### The problem
Report each line below that carries the word "device".

### Items from a dataset
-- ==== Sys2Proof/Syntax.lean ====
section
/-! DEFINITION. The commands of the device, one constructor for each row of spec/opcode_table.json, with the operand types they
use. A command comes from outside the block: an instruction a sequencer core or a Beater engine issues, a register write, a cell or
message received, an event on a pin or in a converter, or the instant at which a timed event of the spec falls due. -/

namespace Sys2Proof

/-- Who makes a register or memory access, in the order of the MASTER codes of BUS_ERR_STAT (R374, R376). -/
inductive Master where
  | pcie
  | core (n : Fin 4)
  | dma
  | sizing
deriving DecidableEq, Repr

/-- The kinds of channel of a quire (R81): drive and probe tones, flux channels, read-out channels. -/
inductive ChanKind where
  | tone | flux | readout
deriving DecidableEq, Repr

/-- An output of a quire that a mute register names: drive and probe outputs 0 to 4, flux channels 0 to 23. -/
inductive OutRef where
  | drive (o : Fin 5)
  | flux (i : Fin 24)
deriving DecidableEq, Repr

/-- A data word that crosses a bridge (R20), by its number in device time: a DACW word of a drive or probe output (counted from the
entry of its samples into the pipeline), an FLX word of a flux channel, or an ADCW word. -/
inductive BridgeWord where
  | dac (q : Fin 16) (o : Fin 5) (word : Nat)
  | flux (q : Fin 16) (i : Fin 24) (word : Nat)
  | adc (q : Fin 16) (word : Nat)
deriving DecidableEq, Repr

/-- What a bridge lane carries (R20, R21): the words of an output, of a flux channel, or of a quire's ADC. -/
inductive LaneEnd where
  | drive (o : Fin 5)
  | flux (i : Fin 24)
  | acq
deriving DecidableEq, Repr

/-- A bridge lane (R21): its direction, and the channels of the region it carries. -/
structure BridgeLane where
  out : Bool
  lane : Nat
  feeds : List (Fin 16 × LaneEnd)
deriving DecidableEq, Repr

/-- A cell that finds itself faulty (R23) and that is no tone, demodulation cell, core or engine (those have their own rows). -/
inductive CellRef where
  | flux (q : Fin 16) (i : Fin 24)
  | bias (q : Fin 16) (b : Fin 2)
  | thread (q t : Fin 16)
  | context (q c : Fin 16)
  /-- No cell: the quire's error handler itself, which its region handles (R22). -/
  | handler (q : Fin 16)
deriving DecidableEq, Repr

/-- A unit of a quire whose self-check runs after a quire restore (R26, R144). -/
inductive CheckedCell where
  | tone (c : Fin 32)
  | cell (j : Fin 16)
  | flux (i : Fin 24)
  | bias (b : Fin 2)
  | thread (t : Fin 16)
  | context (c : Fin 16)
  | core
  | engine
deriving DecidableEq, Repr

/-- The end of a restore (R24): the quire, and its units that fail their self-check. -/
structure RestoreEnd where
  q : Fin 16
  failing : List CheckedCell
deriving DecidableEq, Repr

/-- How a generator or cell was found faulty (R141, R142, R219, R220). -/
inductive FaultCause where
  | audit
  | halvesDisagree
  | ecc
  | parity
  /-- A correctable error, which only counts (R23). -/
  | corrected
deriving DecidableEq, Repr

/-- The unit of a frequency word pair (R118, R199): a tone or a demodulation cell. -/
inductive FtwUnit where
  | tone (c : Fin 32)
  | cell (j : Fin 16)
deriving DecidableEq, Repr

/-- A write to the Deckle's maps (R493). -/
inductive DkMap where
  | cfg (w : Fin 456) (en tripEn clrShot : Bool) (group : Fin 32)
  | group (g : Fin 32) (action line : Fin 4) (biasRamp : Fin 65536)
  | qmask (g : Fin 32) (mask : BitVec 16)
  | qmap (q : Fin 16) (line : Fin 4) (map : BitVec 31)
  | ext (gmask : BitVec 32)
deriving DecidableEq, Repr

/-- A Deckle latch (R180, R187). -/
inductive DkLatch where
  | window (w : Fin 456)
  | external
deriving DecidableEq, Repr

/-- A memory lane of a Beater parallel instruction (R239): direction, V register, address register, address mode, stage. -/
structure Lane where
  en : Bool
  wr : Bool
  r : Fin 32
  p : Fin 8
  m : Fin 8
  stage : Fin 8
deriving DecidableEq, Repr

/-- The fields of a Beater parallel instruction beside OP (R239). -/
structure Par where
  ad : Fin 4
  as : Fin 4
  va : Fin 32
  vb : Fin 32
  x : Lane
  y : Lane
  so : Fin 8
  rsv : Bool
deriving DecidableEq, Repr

### Response
/-! DEFINITION. The commands of the device, one constructor for each row of spec/opcode_table.json, with the operand types they
/-- A data word that crosses a bridge (R20), by its number in device time: a DACW word of a drive or probe output (counted from the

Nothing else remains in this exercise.